** PROBLEM DETAILS **
Using the records below, repeat exactly the lines from the one holding "revertively (R510). -/" through the one holding "def Chip.holdDown (c", both ends included, and no others.

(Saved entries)
/-- CORE_NEXT_READ (R133): the read of an idle core takes the offered task. -/
def Chip.takeNext (c : Chip) (n : Nat) : Chip :=
  match (c.port n).current, (c.port n).next with
  | none, some i => ((c.setPort n { current := some i }).setFld (portA n 0x110) 0 16 i).startRun i
  | _, _ => c

/-- The core has no task any more: PREEMPT_REQ falls and a task offered to it shows. -/
def Chip.freeCore (c : Chip) (n : Nat) : Chip := c.setPort n { c.port n with current := none, shed := false }

/-- CORE_SUSPEND (R134): the task named by the core returns to its ready list with its first trigger. A descriptor other than CURRENT is
ignored and not logged, which R133 leaves open. Log 41, DEDUCED. -/
def Chip.suspend (c : Chip) (n i : Nat) : Chip :=
  if (c.port n).current = some i && c.bit (portA n 0x110) 31 then
    let c := c.setInst i { c.inst i with phase := .ready }
    ((c.count (portA n 0x034)).freeCore n).reofferAll
  else c

/-- PREEMPT_TIMEOUT (R135): the core's pool leaves dispatch until module reset, and what it was offered is withdrawn. -/
def Chip.preemptTimeout (c : Chip) (n : Nat) : Chip :=
  if n < 8 && c.bit (portA n 0x110) 31 then
    let c := (c.setBit (portA n 0x110) 29 true).cause HOI 0 6
    { c with hoi := { c.hoi with poolOut := setNatBit c.hoi.poolOut (c.corePool n) true } }.reofferAll
  else c

/-! ### Release (R123, R131, R132, R137, R141, R145) -/

/-- HOI_STAT [31:16]: admitted tasks / 4 (R146). -/
def Chip.setAdmitted (c : Chip) (l : List Nat) : Chip :=
  let c := { c with hoi := { c.hoi with admitted := l } }
  c.setFld (hoiA 0x128) 16 16 (l.length / 4)

/-- R141: the descriptor becomes UNADMITTED: its ready entry is freed and TALLY reloaded. -/
def Chip.unadmit (c : Chip) (i : Nat) : Chip :=
  let c := c.setAdmitted (c.hoi.admitted.filter (· != i))
  let c := ((c.reloadTally i).setNat (dK i 11) 0).setNat (dK i 12) 0
  c.setInst i { prevTrig := (c.inst i).prevTrig }

/-- R145: the lateness check and MAX_RESP of a bounded release; MAX_RESP is rounded to whole ns (R6). -/
def Chip.checkLate (c : Chip) (i : Nat) (x : Inst) : Chip :=
  if c.boundedRun i x then
    let resp := c.now.fine - x.trig.fine
    let c := c.setNat (dK i 15) (max (c.nat (dK i 15)) (min ((resp + 2 ^ 15) / 2 ^ 16) (2 ^ 32 - 1)))
    if resp > c.nat (dK i 11) * 2 ^ 16 then ((c.countFld (dK i 14) 0 16).count (hoiA 0x034)).cause HOI 0 1 else c
  else c

/-- R116, R119: the descriptor becomes INVALID at a release; an admitted ONESHOT task gives up its admission with it
(log 41, DEDUCED). -/
def Chip.spend (c : Chip) (i : Nat) (x : Inst) : Chip :=
  let c := if c.hoi.admitted.contains i then
      ((c.setAdmitted (c.hoi.admitted.filter (· != i))).setNat (dK i 11) 0).setNat (dK i 12) 0
    else c
  (c.setBit (dK i 0) 31 false).setInst i { prevTrig := x.prevTrig }

/-- The descriptor's state after a release: retired, ended, spent, its queued run ready, or waiting. -/
def Chip.afterRelease (c : Chip) (i : Nat) (x : Inst) : Chip :=
  if x.retiring then c.unadmit i
  else if x.ending || c.bit (dK i 0) 27 then c.spend i x
  else if x.queued then
    (c.setInst i { phase := if x.qHeld then .held else .ready, trig := x.qTrig, demoted := x.qDemoted, prevTrig := x.prevTrig,
                   flow := x.qFlow }).reofferAll
  else c.setInst i { prevTrig := x.prevTrig }

/-- Released outputs join those on their way. -/
def Chip.handOn (c : Chip) (o : HeldOut) : Chip := { c with outQ := c.outQ ++ [o] }

/-- Run `i` leaves the flow it has joined (R130, R131). -/
def Chip.leaveFlow (c : Chip) (i : Nat) (f : Option Nat) : Chip :=
  match f with
  | some n => c.setFlow n ((c.flowOrder n).erase i)
  | none => c

/-- A queued run of descriptor `i`, the later of its two in the flow, is dropped (R119, R141). -/
def Chip.dropQueued (c : Chip) (i : Nat) (x : Inst) : Chip :=
  match x.qFlow with
  | some n => if x.queued then c.setFlow n ((c.flowOrder n).reverse.erase i).reverse else c
  | none => c

/-- A run is released: held outputs leave in order, lateness is checked, the successor list is posted (R131, R137). -/
def Chip.releaseOne (c : Chip) (i : Nat) : Chip :=
  let x := c.inst i
  let c := ((c.each x.held Chip.handOn).checkLate i x).leaveFlow i x.flow
  let c := c.postIf (c.bit (dK i 8) 31) (c.fld (dK i 8) 0 17) c.now
  c.afterRelease i x

/-- R131: the waiting runs at the head of the flow are released in order. -/
def Chip.releaseWaiting (c : Chip) (n : Nat) : Nat → Chip
  | 0 => c
  | k + 1 =>
    match c.flowOrder n with
    | [] => c
    | j :: _ => if (c.inst j).phase == .waitOrder then (c.releaseOne j).releaseWaiting n k else c
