-- ==== Sys2Proof/Machine/Pair.lean ====
section
/-! DEFINITION. The Pair Unit (17_twin_pair): forming, roles, pin ownership, the Pair Link, the standby's readiness,
surrender, hand-over, repair. -/

namespace Sys2Proof.Machine

/-- A register of the PAI page (R513). -/
def paiA (o : Nat) : Nat := pageAddr PAI 0 o
/-- PAI_CFG. -/
def aPaiCfg : Nat := paiA 0x100
/-- What the Pair Unit holds outside its page changes. -/
def Chip.setPai (c : Chip) (f : Pai → Pai) : Chip := { c with pai := f c.pai }
/-- Is PAI_LAG more than `n` control cycles, a cycle being the period of trigger CYC_TRIG (R502, R503)? -/
def Chip.lags (c : Chip) (n : Nat) : Bool := c.fld (paiA 0x128) 0 24 * 1000 * 65536 > n * c.trigP (c.fld (paiA 0x10C) 0 8)
/-- TIM_CTL.SRC, as the Pair Unit writes it (R499). Log 66, DEDUCED. -/
def Chip.setTimSrc (c : Chip) (v : Nat) : Chip := c.setFld (timA 0x130) 26 3 v
/-- UNREADY_WHY (R516). -/
def Chip.setUnready (c : Chip) (w : Nat) : Chip := c.setFld (paiA 0x124) 8 8 w
/-- TWIN_ALIGNED in PAI_STAT and in every stamp (R342, R515). -/
def Chip.setAligned (c : Chip) (b : Bool) : Chip := (c.setBit aPaiStat 23 b).setBit aTimStat 3 b

/-! ### Roles (R493, R494) -/

/-- The hold-down counts at this module: it is READY and alone prefers to lead, revertively (R510). -/
def Chip.reverts (c : Chip) : Bool :=
  c.role = 5 && c.bit aPaiCfg 30 && c.bit aPaiCfg 29 && (match c.pai.hello with
    | some h => !h.pref
    | none => false)

/-- The hold-down starts, restarts or ends (R510). -/
def Chip.holdDown (c : Chip) : Chip := c.setPai fun x => { x with hdStart := if c.reverts then some c.nowNs else none }

/-- The twin is told this module's role, and whether it stands at PACE_LOW (R498, R510). Log 67, DEDUCED. -/
def Chip.tellStatus (c : Chip) : Chip := c.when c.linkUp (·.out (.pair (.status c.role (c.bit aDipStat 0))))

/-- The pins are given up other than at a planned hand-over: what this module was clocking or sending is cut (R495, R509). -/
def Chip.framesCut (c : Chip) : Chip :=
  let c := { c with fbk := { c.fbk with ch := c.fbk.ch.map fun (e : Nat × Fbk) =>
    (e.1, { e.2 with frame := e.2.frame.map fun (f : AbsFrame) => { f with own := false } }) } }
  c.each (List.range 4) fun c n =>
    match (c.canCtl n).wire with
    | none => c
    | some o =>
      let x := c.canCtl n
      let c := c.setWire n none x.sof x.esi
      c.setCanObj n o (c.canObj n o)

/-- A new role with or without the hold latch: PAIR_ROLE_OUT, the pins and the hold-down follow (R493 to R495, R508); READY_CHANGE is
raised as the module enters or leaves READY (R519; log 66, DEDUCED). -/
def Chip.toRole (c : Chip) (r : Nat) (latch : Bool) : Chip :=
  let was := c.drives
  let c := c.setPai fun x => { x with latch := latch, claim := r = 1 || r = 3, grace := false }
  let c := if c.role = r then c
    else
      let ready := (c.role = 5) != (r = 5)
      ((((c.setFld aPaiStat 28 4 r).count (paiA 0x048)).cause PAI 0 0).tally 0x0460 r).when ready (·.cause PAI 0 1)
  let c := if c.paired then c else c.setAligned false
  let c := if was = c.drives then c else c.pwmPins was
  c.holdDown

/-- PAIR_HOLD_IN as last seen. -/
def Chip.holdIn (c : Chip) : Bool := c.bit aPaiStat 21
/-- PAIR_HOLD_IN and PAIR_ROLE_IN are seen. Log 66, DEDUCED. -/
def Chip.seeHold (c : Chip) (b : Bool) : Chip := c.setBit aPaiStat 21 b
/-- PAIR_ROLE_IN is seen. Log 66, DEDUCED. -/
def Chip.seeRole (c : Chip) (b : Bool) : Chip := c.setBit aPaiStat 20 b

/-- The module becomes LEAD (R494, R499): it takes the latch where PAIR_HOLD_IN is low. -/
def Chip.toLead (c : Chip) (latch : Bool) : Chip :=
  (c.setTimSrc (c.fld aPaiCfg 24 3)).toRole 3 latch

/-- The module becomes SYNCING (R494): `why` is UNREADY_WHY. -/
def Chip.toSyncing (c : Chip) (why : Nat) : Chip :=
  (((c.setUnready why).setTimSrc 2).toRole 4 false).tellStatus

/-! ### Forming (R491, R492, R512) -/

/-- The first check of R491 that fails, 0 for none. Log 66, DEDUCED. -/
def Chip.formWhy (c : Chip) (h : Hello) : Nat :=
  if h.pairId != c.fld aPaiCfg 0 16 then 1
  else if h.part != c.partNo then 2
  else if h.safCrc != c.nat (pageAddr SAF 0 0x110) then 3
  else if h.recipe != (c.cor.recipe.map (·.digest)).getD 0 then 4
  else if h.epoch != (c.cor.base.map (·.epoch)).getD 0 then 5
  else if h.identity = c.wide (pageAddr COR 0 0x120) 8 then 6
  else 0

/-- R492: does this module keep the claim against a twin that claims too? -/
def Chip.keepsClaim (c : Chip) (h : Hello) : Bool :=
  let pref := c.bit aPaiCfg 30
  if pref != h.pref then pref else c.wide (pageAddr COR 0 0x120) 8 < h.identity

/-- The roles are settled once the checks have passed (R492, R494). Log 66, DEDUCED. -/
def Chip.settleRoles (c : Chip) (h : Hello) : Chip :=
  let mine := c.pai.claim
  let own := c.role = 1
  let standby :=
    if mine && h.claim then (if h.leads != own then h.leads else !c.keepsClaim h)
    else !mine && (h.claim || c.bit aPaiStat 20)
  if standby then (c.setPai fun x => { x with bulk := false, agreed := 0 }).toSyncing 1
  else if mine then c.toLead (c.pai.latch || !c.holdIn)
  else c

/-- PAIR_HELLO_RX (R491, R492, R512). -/
def Chip.paiHello (c : Chip) (h : Hello) : Chip :=
  let c := (c.seeHold h.holdIn).seeRole h.roleIn
  if !(c.role = 1 || c.role = 2) then c
  else
    let c := c.setU64 (paiA 0x118) (h.identity % 2 ^ 64)
    let why := c.formWhy h
    let c := c.setFld (paiA 0x124) 24 8 why
    if why != 0 then (if c.role = 2 then c.toRole 1 (!h.holdIn) else c)
    else
      let c := c.setPai fun x => { x with hello := some h, mism := [] }
      let c := c.setBit aPaiStat 22 (!h.tested)
      let c := if h.tested then c else c.cause PAI 0 8
      c.settleRoles h

/-- ROLE_CLAIM_DELAY (R492). -/
def Chip.paiClaim (c : Chip) (roleIn : Bool) : Chip :=
  let c := c.seeRole roleIn
  if c.role != 2 || c.bit aPaiCfg 30 || c.pai.claim then c
  else
    let c := if roleIn then c else c.setPai fun x => { x with claim := true }
    match c.pai.hello with
    | some h => c.settleRoles h
    | none => c

/-- PAIR_LINK_TIMEOUT (R492, R494). -/
def Chip.paiNoLink (c : Chip) (roleIn holdIn : Bool) : Chip :=
  let c := (c.seeRole roleIn).seeHold holdIn
  if c.role = 2 && !c.linkUp && !roleIn then c.toRole 1 (!holdIn) else c

/-- The module becomes OFF (R491, R494): without EN it keeps no link and no hand-over. Log 66, DEDUCED. -/
def Chip.toOff (c : Chip) : Chip :=
  let c := if c.linkUp then ((c.setBit aPaiStat 27 false).setFld aPaiStat 25 2 0).cause PAI 0 4 else c
  let c := (c.setBit aPaiStat 19 false).setPai fun x => { x with hello := none, bulk := false, agreed := 0, lanes := [] }
  c.toRole 0 false

/-- A keyed write by master `m` of PAI_CFG (R494, R514). -/
def Chip.paiCfgWrite (c : Chip) (m : Nat) (d : Word) : Chip :=
  let old := c.word aPaiCfg
  -- R535: EN is held at 0 in MAINTENANCE
  let w := d &&& (if c.maintenance then 0x77FF_FFFF#32 else 0xF7FF_FFFF#32)
  let free := decide (c.role ≤ 1)
  let c := if !free && (w.getLsbD 31 != old.getLsbD 31 || getBits w 0 16 != getBits old 0 16) then c.logErr ecLocked m aPaiCfg else c
  let w := if free then w else putBits (putBits w 31 1 (getBits old 31 1)) 0 16 (getBits old 0 16)
  let c := c.setWord aPaiCfg w
  if c.role = 0 && w.getLsbD 31 then
    let c := c.framesCut.toRole 2 false
    (if w.getLsbD 30 && !c.bit aPaiStat 20 then c.setPai fun x => { x with claim := true } else c).out .hello
  else if c.role = 1 && !w.getLsbD 31 then c.toOff
  else c.holdDown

** ANSWER FOR THE TASK **
/-- The hold-down counts at this module: it is READY and alone prefers to lead, revertively (R510). -/
def Chip.reverts (c : Chip) : Bool :=
  c.role = 5 && c.bit aPaiCfg 30 && c.bit aPaiCfg 29 && (match c.pai.hello with
    | some h => !h.pref
    | none => false)

/-- The hold-down starts, restarts or ends (R510). -/
def Chip.holdDown (c : Chip) : Chip := c.setPai fun x => { x with hdStart := if c.reverts then some c.nowNs else none }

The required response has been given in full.